(Collected data entries)
▶

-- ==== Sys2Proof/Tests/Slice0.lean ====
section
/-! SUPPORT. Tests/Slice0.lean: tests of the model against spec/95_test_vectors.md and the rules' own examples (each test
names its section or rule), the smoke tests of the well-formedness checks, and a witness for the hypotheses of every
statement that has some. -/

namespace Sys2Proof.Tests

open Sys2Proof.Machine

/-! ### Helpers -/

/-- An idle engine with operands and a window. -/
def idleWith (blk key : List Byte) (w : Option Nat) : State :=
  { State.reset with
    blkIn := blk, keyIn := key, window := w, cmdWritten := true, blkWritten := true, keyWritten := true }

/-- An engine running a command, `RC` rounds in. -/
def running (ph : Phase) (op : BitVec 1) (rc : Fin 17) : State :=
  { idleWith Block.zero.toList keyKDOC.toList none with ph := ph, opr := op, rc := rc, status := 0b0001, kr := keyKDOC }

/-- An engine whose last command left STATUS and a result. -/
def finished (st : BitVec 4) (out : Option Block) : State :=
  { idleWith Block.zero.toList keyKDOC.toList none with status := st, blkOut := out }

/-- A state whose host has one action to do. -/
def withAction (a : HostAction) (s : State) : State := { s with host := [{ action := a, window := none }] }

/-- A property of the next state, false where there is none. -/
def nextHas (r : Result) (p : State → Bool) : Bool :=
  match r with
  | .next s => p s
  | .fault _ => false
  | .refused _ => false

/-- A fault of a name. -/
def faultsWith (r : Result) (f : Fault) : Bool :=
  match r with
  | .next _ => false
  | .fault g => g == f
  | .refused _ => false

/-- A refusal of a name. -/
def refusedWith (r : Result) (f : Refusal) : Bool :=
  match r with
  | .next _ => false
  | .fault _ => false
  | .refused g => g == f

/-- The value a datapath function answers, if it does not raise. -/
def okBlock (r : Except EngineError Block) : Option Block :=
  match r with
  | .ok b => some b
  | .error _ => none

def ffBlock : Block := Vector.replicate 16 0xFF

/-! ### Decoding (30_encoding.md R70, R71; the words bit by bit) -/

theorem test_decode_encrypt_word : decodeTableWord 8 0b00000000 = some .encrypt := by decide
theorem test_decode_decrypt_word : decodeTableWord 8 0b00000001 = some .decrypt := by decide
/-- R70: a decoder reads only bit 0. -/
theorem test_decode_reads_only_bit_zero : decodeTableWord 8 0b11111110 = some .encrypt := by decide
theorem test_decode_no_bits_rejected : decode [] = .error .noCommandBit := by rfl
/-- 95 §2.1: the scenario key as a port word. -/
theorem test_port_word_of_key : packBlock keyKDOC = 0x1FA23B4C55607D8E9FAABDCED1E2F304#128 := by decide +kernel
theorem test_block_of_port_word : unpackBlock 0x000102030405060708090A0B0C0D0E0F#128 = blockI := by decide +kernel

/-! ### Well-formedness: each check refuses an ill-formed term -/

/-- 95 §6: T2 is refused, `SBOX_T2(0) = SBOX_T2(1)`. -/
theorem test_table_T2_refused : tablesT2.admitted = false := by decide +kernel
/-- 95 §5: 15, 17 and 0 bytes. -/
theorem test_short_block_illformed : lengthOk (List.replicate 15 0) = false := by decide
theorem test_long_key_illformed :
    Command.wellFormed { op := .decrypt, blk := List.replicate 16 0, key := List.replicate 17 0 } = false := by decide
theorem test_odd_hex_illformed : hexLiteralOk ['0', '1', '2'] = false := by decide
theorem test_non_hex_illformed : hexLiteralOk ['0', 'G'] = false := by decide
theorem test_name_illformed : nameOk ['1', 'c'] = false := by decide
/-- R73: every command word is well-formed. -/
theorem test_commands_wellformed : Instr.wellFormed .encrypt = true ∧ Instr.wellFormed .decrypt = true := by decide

◀

## Aim of the exercise
Check each line of the entries above for the word "hexLiteralOk". List the ones that have it.

## The answer
theorem test_odd_hex_illformed : hexLiteralOk ['0', '1', '2'] = false := by decide
theorem test_non_hex_illformed : hexLiteralOk ['0', 'G'] = false := by decide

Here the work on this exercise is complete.